SUPPLIED RECORDS: Begin

/-- The special cases of R311 to R313 for one micro-op; `scaled` says that an MSCALE stands before it. -/
def uSpecial (img : List Word) (defined : Nat → Bool) (scaled : Bool) (w : Word) : Bool :=
  match uOp w with
  | 9 => defined (bitsOf w 18 5)
  | 15 => bitsOf w 18 2 != 3 && uS1 w != 5 && (nfmtOf (constAt img (uK w)).toNat).isSome
  | 16 =>
    let t := bitsOf w 21 2
    t != 3 && uS1 w != 5 && (t != 0 || (nfmtOf (constAt img (uK w)).toNat).isSome)
  | 17 | 18 =>
    (!uScl w || (uS1 w == 0 && bitsOf w 18 2 == 0 && scaled)) && (!uAk w || uK w ≤ 14)
  | _ => true

/-- Whether one micro-op is legal (R309 to R313). -/
def uLegal (img : List Word) (defined : Nat → Bool) (scaled : Bool) (w : Word) : Bool :=
  match uForm (uOp w) with
  | none => false
  | some f =>
    let srcs := uSources w f
    (bitsOf w 18 14 &&& f.xs) == bitsOf w 18 14 &&
      (if f.d then uD w ≤ 4 else uD w == 0) && (f.s1 || uS1 w == 0) && (f.s2 || uS2 w == 0) &&
      srcs.all (· != 7) && (uK w == 0 || uNamesK w || srcs.contains 5) && uSpecial img defined scaled w

/-- Whether every micro-op of a list is legal. -/
def uAllLegal (img : List Word) (defined : Nat → Bool) : Bool → List Word → Bool
  | _, [] => true
  | scaled, w :: ws => uLegal img defined scaled w && uAllLegal img defined (scaled || uOp w == 15) ws

/-- The reservation ids that MCOL and MROW name. -/
def readRids (ws : List Word) : List Nat :=
  ((ws.filter fun w => uOp w == 13 || uOp w == 14).map fun w => bitsOf w 18 4).eraseDups

/-- Whether a program is legal (R314); `defined` says which numbers are programs of the kernel. -/
def programLegal (img : List Word) (defined : Nat → Bool) : Bool :=
  match uBody img with
  | none => false
  | some ws => uAllLegal img defined false ws && decide ((readRids ws).length ≤ 2)

/-- The reservation ids that a program names: those of MCOL and MROW, and of each MSTO; none for an MSTO that takes SC where SC is zero (R318). -/
def programRids (img : List Word) (sc : Option Nat) : Option (List Nat) :=
  (body img).foldr (fun w acc =>
    acc.bind fun l =>
      if uOp w = 13 || uOp w = 14 then some (bitsOf w 18 4 :: l)
      else if uOp w = 18 then
        (if uAk w then some (bitsOf (constAt img (uK w)) 20 4) else sc).map (· :: l)
      else some l) (some [])

/-- The block length of a program's last MSCALE (R313). -/
def scaleBlock (img : List Word) : Nat :=
  (body img).foldl (fun l w => if uOp w = 15 then 8 * 2 ^ bitsOf w 18 2 else l) 32

/-! ## Element arithmetic (R308, R310 to R312) -/

/-- The F32 default NaN. -/
def f32Nan : Word := BitVec.ofNat 32 FFmt.f32.nan

/-- A result without its flags. -/
def bitsR (r : FRes) : Word := BitVec.ofNat 32 r.1

/-- Whether an F32 value meets the condition of an MSEL (R310). -/
def uCond (c : Nat) (x : Word) : Bool :=
  let v := FFmt.f32.num x.toNat
  if v.isNan then c == 3
  else match c with
    | 0 => !v.isZero && !v.neg?
    | 1 => v.isZero || !v.neg?
    | 2 => !v.isZero && v.neg?
    | _ => false

/-- The arithmetic of one element (R308, R310). -/
def uArith (w s1 s2 s3 : Word) : Word :=
  let a := s1.toNat
  let b := s2.toNat
  let c := s3.toNat
  let prop := bitsOf w 18 1 == 1
  match uOp w with
  | 1 => bitsR (FFmt.f32.add .rn false a b)
  | 2 => bitsR (FFmt.f32.sub .rn false a b)
  | 3 => bitsR (FFmt.f32.mul .rn false a b)
  | 4 => bitsR (FFmt.f32.fma .rn false a b c)
  | 5 => bitsR (FFmt.f32.minmax true prop false a b)
  | 6 => bitsR (FFmt.f32.minmax false prop false a b)
  | 7 => bitsR (FFmt.f32.minmax false false false (FFmt.f32.minmax true false false a b).1 c)
  | 8 => if uCond (bitsOf w 21 2) s1 then s2 else s3
  | 10 => bitsR (sfun .exp2 false a)
  | 11 => bitsR (sfun .rcp false a)
  | 12 => bitsR (sfun .tanh false a)
  | _ => s1

/-- x·2^(−w) rounded down, for an exact difference n·2^e. -/
def floorScaled (n e w : Int) : Int :=
  let k := e - w
  if 0 ≤ k then n * 2 ^ k.toNat else n / 2 ^ (-k).toNat

/-- The index of an MLUT entry, none for the default NaN (R311). -/
def lutIndex (s1 lo : Num) (w : Int) : Option Nat :=
  let v := (sumNum .rn [s1, lo.negate]).1
  match v with
  | .nan _ => none
  | .inf neg => some (if neg then 0 else 15)
  | .fin neg m e => some (min 15 (floorScaled (if neg then -(m : Int) else m) e w).toNat)

/-- MLUT (R311). -/
def uLut (w s1 lo : Word) (table : List Word) : Word :=
  match lutIndex (FFmt.f32.num s1.toNat) (FFmt.f32.num lo.toNat) ((BitVec.ofNat 7 (bitsOf w 23 7)).toInt) with
  | none => f32Nan
  | some q => bitsR (FFmt.f32.fma .rn false (table.getD q 0).toNat s1.toNat (table.getD (16 + q) 0).toNat)

/-- ⌊log₂⌋ of a descriptor's largest finite value (R312). -/
def emaxOf (d : NFmt) : Int :=
  match d.num (if d.e = 0 then (if d.s then 2 ^ (d.width - 1) - 1 else 2 ^ d.width - 1) else d.maxFin) with
  | .fin _ m e => (bitLen m : Int) - 1 + e
  | _ => 0

/-- ⌊log₂⌋ of the largest magnitude of a block: none where it is a NaN or an infinity, and none inside where it is 0 (log entry 51). -/
def blockTop (xs : List Word) : Option (Option Int) :=
  xs.foldl (fun acc x =>
    match acc, FFmt.f32.num x.toNat with
    | some t, .fin _ m e =>
      if m = 0 then some t
      else
        let l : Int := (bitLen m : Int) - 1 + e
        some (some (match t with | some y => max y l | none => l))
    | _, _ => none) (some none)

/-- The scale code of a block (R312). -/
def scaleCode (d : NFmt) (xs : List Word) : Nat :=
  match blockTop xs with
  | none => 255
  | some none => 127
  | some (some t) => (min (max (t - emaxOf d + 127) 0) 254).toNat

/-- An element divided by its block's scale (R312). -/
def uScaled (e : Nat) (x : Word) : Word :=
  if e = 255 then f32Nan else bitsR (FFmt.f32.scale .rn false x.toNat (127 - (e : Int)))

/-- A rounding direction by its code (R73). -/
def uRnd (n : Nat) : Rnd := match n with | 0 => .rn | 1 => .rz | 2 => .rd | _ => .ru

/-- MCVT of one element, with the flags it would set (R312). -/
def uCvt (w k : Word) (x : Word) : FRes :=
  let r := uRnd (bitsOf w 18 2)
  let sat := bitsOf w 20 1 == 1
  match bitsOf w 21 2 with
  | 0 => match nfmtOf k.toNat with
    | some d =>
      let v := FFmt.f32.num x.toNat
      let (c, fl) := d.encode r sat v
      (c, fl ||| Flags.when v.isSig Flags.nv)
    | none => (0, 0)
  | 1 => cvtBits .f16 .f32 sat false r x.toNat
  | _ => cvtBits .bf16 .f32 sat false r x.toNat

/-! ## A row (R313, R316, R321) -/

/-- What a row is evaluated in: the drain's parameters and entry copies, the windows, the FP trap enables and the first number of the free values it
may take. -/
structure RowEnv where
  img : List Word
  tables : List (Nat × List Word)
  row : Nat
  sb : Nat
  sc : Option Nat
  rpitch : Nat
  cpitch : Nat
  copies : List (Nat × RsvRec)
  ob : Tbl Byte
  dirty : List Nat
  ws : Nat
  fpen : BitVec 5
  free : Nat

/-- The cells of a row: a, m0 to m3, each of 32 columns; x; the scale latches by column; and the stores so far (R308). -/
structure Cells where
  regs : List (List Word)
  x : List Word
  latch : List Nat
  out : List RowStore

/-- A source of a micro-op for each column (R309). -/
def Cells.src (c : Cells) (k : Word) (code : Nat) : List Word :=
  if code = 5 then List.replicate 32 k else if code = 6 then c.x else c.regs.getD code []

/-- A copied entry by its id. -/
def copyOf (e : RowEnv) (rid : Nat) : Option RsvRec := (e.copies.find? fun x => x.1 == rid).map (·.2)

/-- MCOL or MROW (R310, R321, R324): the values for each column, or detail 5. -/
def uRead (e : RowEnv) (w : Word) : Except Nat (List Word) :=
  match copyOf e (bitsOf w 18 4) with
  | none => .error 5
  | some r =>
    let start := 16 * (r.base16 + r.doff16 + bitsOf w 22 10)
    let adr := (List.range 32).map fun j => start + 4 * (if uOp w = 13 then j else e.row)
    if adr.any fun a => r.limit < a + 4 then .error 5
    else .ok (adr.zipIdx.map fun a =>
      if (List.range 4).any fun i => e.dirty.contains (a.1 + i) then Config.freeWord (e.free + a.2)
      else BitVec.ofNat 32 (readBytes e.ob a.1 4))

/-- The place of a store: whether it is in the operand buffer, its first byte, its row and column pitches, the end of its range and the detail
past it (R313, R321). -/
structure StorePlace where
  ob : Bool
  org : Nat
  rp : Nat
  cp : Nat
  lim : Nat
  bad : Nat

/-- The place that a store names; none where no reservation applies. -/
def placeOfStore (e : RowEnv) (w : Word) : Option StorePlace :=
  let k := constAt e.img (uK w)
  let k1 := constAt e.img (uK w + 1)
  let rp := if uAk w then bitsOf k1 8 20 else e.rpitch
  let cp := if uAk w then bitsOf k1 0 8 else e.cpitch
  let off := 16 * bitsOf w 22 10
  if uOp w = 17 then some ⟨false, (if uAk w then bitsOf k 0 21 else e.sb) + off, rp, cp, e.ws, 1⟩
  else
    match (if uAk w then some (bitsOf k 20 4) else e.sc) >>= copyOf e with
    | none => none
    | some r =>
      let start := 16 * (r.base16 + (if uScl w then r.soff16 else r.doff16))
      some ⟨true, start + (if uAk w then bitsOf k 0 20 else 0) + off, rp, cp, r.limit, 6⟩

/-- The bytes of a store of one element by its SZ code. -/
def szBytes (n : Nat) : Nat := match n with | 2 => 2 | 3 => 4 | _ => 1

/-- Checks stores in order: past the end of the range, then alignment (R321) (log entry 52). -/
def checkStores (p : StorePlace) (n : Nat) : List RowStore → Except Nat (List RowStore)
  | [] => .ok []
  | s :: ss =>
    if p.lim < s.at_ + n then .error p.bad
    else if s.at_ % n ≠ 0 then .error 2
    else (checkStores p n ss).map (s :: ·)

/-- The stores of one micro-op, in ascending column or block order (R313, R324). -/
def uStore (e : RowEnv) (w : Word) (v : List Word) (latch : List Nat) : Except Nat (List RowStore) :=
  match placeOfStore e w with
  | none => .error 6
  | some p =>
    if uScl w then
      let l := scaleBlock e.img
      checkStores p 1 ((List.range (32 / l)).map fun b =>
        ⟨p.ob, p.org + e.row * (32 / l) + b, [BitVec.ofNat 8 (latch.getD (b * l) 0)]⟩)
    else
      let sz := bitsOf w 18 2
      let n := szBytes sz
      let at_ := fun (j : Nat) => p.org + e.row * p.rp + j * p.cp
      if sz = 1 then
        checkStores p 1 ((List.range 16).map fun q =>
          ⟨p.ob, at_ q, [BitVec.ofNat 8 ((v.getD (2 * q) 0).toNat % 16 + 16 * ((v.getD (2 * q + 1) 0).toNat % 16))]⟩)
      else
        checkStores p n ((List.range 32).map fun j =>
          let x := (v.getD j 0).toNat
          ⟨p.ob, at_ j, (List.range n).map fun i => BitVec.ofNat 8 (x / 256 ^ i)⟩)

/-- The blocks of a row, for MSCALE. -/
def blocksOf (l : Nat) (xs : List Word) : List (List Word) := (List.range (32 / l)).map fun b => (xs.drop (b * l)).take l

/-- One micro-op on a row (R310 to R313); an error is the detail of R321. -/
def uStep (e : RowEnv) (c : Cells) (w : Word) : Except Nat Cells :=
  let k := constAt e.img (uK w)
  let a := c.src k (uS1 w)
  let put := fun (v : List Word) => { c with regs := c.regs.set (uD w) v }
  match uOp w with
  | 9 =>
    let t := ((e.tables.find? fun x => x.1 == bitsOf w 18 5).map (·.2)).getD []
    .ok (put (a.map fun x => uLut w x k t))
  | 13 | 14 => (uRead e w).map put
  | 15 =>
    match nfmtOf k.toNat with
    | none => .ok c
    | some d =>
      let bs := (blocksOf (8 * 2 ^ bitsOf w 18 2) a).map fun b => (scaleCode d b, b)
      .ok { put (bs.flatMap fun b => b.2.map (uScaled b.1)) with
            latch := bs.flatMap fun b => b.2.map fun _ => b.1 }
  | 16 =>
    let r := a.map (uCvt w k)
    if r.any fun x => Flags.enabled e.fpen x.2 != 0 then .error 3 else .ok (put (r.map bitsR))
  | 17 | 18 => (uStore e w a c.latch).map fun ss => { c with out := c.out ++ ss }
  | _ =>
    let b := c.src k (uS2 w)
    let s3 := c.src k (uS3 w)
    .ok (put ((List.range 32).map fun j => uArith w (a.getD j 0) (b.getD j 0) (s3.getD j 0)))

/-- The micro-ops of a row, each with its own free values. -/
def uRun (e : RowEnv) : List Word → Cells → Except Nat Cells
  | [], c => .ok c
  | w :: ws, c =>
    match uStep e c w with
    | .error d => .error d
    | .ok c => uRun { e with free := e.free + 32 } ws c

/-- The cells of a row at its start. -/
def startCells (x : List Word) : Cells :=
  let z : List Word := List.replicate 32 0
  ⟨[x, z, z, z, z], x, [], []⟩

/-- The stores of a row whose accumulator values are `x`, or the detail of its failure (R316, R321). -/
def rowStores (e : RowEnv) (x : List Word) : Except Nat (List RowStore) := (uRun e (body e.img) (startCells x)).map (·.out)

/-! ## Block maxima (R323) -/

/-- The largest magnitude of a block. -/
def blockMax (b : List Word) : Word := b.foldl (fun m x => if m.toNat < (x &&& 0x7FFFFFFF).toNat then x &&& 0x7FFFFFFF else m) 0

/-- The block maxima that a row's MSCALEs form, for each column that of the last one; as far as the row runs (R312, R323). -/
def maxRun (e : RowEnv) : List Word → Cells → List Word → List Word
  | [], _, m => m
  | w :: ws, c, m =>
    let m := if uOp w = 15 then
        (blocksOf (8 * 2 ^ bitsOf w 18 2) (c.src (constAt e.img (uK w)) (uS1 w))).flatMap fun b => b.map fun _ => blockMax b
      else m
    match uStep e c w with
    | .error _ => m
    | .ok c => maxRun { e with free := e.free + 32 } ws c m

/-- The block maxima of a row after `n` micro-ops (R323). -/
def rowMaxima (n : Nat) (e : RowEnv) (x : List Word) : List Word := maxRun e ((body e.img).take n) (startCells x) []

/-! ## What a late write makes undefined (R324) -/

/-- Which columns of the cells a, m0 to m3 and of the scale latches depend on a byte of a list, and which of the stores so far. -/
structure Taint where
  regs : List (List Bool)
  latch : List Bool
  out : List Bool

/-- The taint of a source of a micro-op: constants and x have none (R309). -/
def Taint.src (t : Taint) (code : Nat) : List Bool := if code = 5 || code = 6 then List.replicate 32 false else t.regs.getD code []

/-- One micro-op: MCOL and MROW take the bytes that they read, MSCALE joins the columns of a block, and the others join the sources that they name by column (R310). -/
def Taint.step (t : Taint) (e : RowEnv) (bytes : List Nat) (w : Word) : Taint :=
  let a := t.src (uS1 w)
  let put := fun (v : List Bool) => { t with regs := t.regs.set (uD w) v }
  match uOp w with
  | 9 | 16 => put a
  | 13 | 14 =>
    (match copyOf e (bitsOf w 18 4) with
    | none => t
    | some r =>
      let start := 16 * (r.base16 + r.doff16 + bitsOf w 22 10)
      put ((List.range 32).map fun j =>
        let at_ := start + 4 * (if uOp w = 13 then j else e.row)
        (List.range 4).any fun i => bytes.contains (at_ + i)))
  | 15 =>
    let l := 8 * 2 ^ bitsOf w 18 2
    let v := (List.range 32).map fun j => ((a.drop (j / l * l)).take l).any id
    { put v with latch := v }
  | 17 | 18 =>
    let l := scaleBlock e.img
    let v := if uScl w then (List.range (32 / l)).map fun b => t.latch.getD (b * l) false
      else if bitsOf w 18 2 = 1 then (List.range 16).map fun q => a.getD (2 * q) false || a.getD (2 * q + 1) false
      else (List.range 32).map fun j => a.getD j false
    { t with out := t.out ++ v }
  | op =>
    let named := match uForm op with | some f => (uSources w f).map t.src | none => []
    put ((List.range 32).map fun j => named.any fun v => v.getD j false)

SUPPLIED RECORDS: End

## PROBLEM DESCRIPTION
Would you please filter the lines above and copy every one that includes "bitLen"?

## RESULT
  | .fin _ m e => (bitLen m : Int) - 1 + e
        let l : Int := (bitLen m : Int) - 1 + e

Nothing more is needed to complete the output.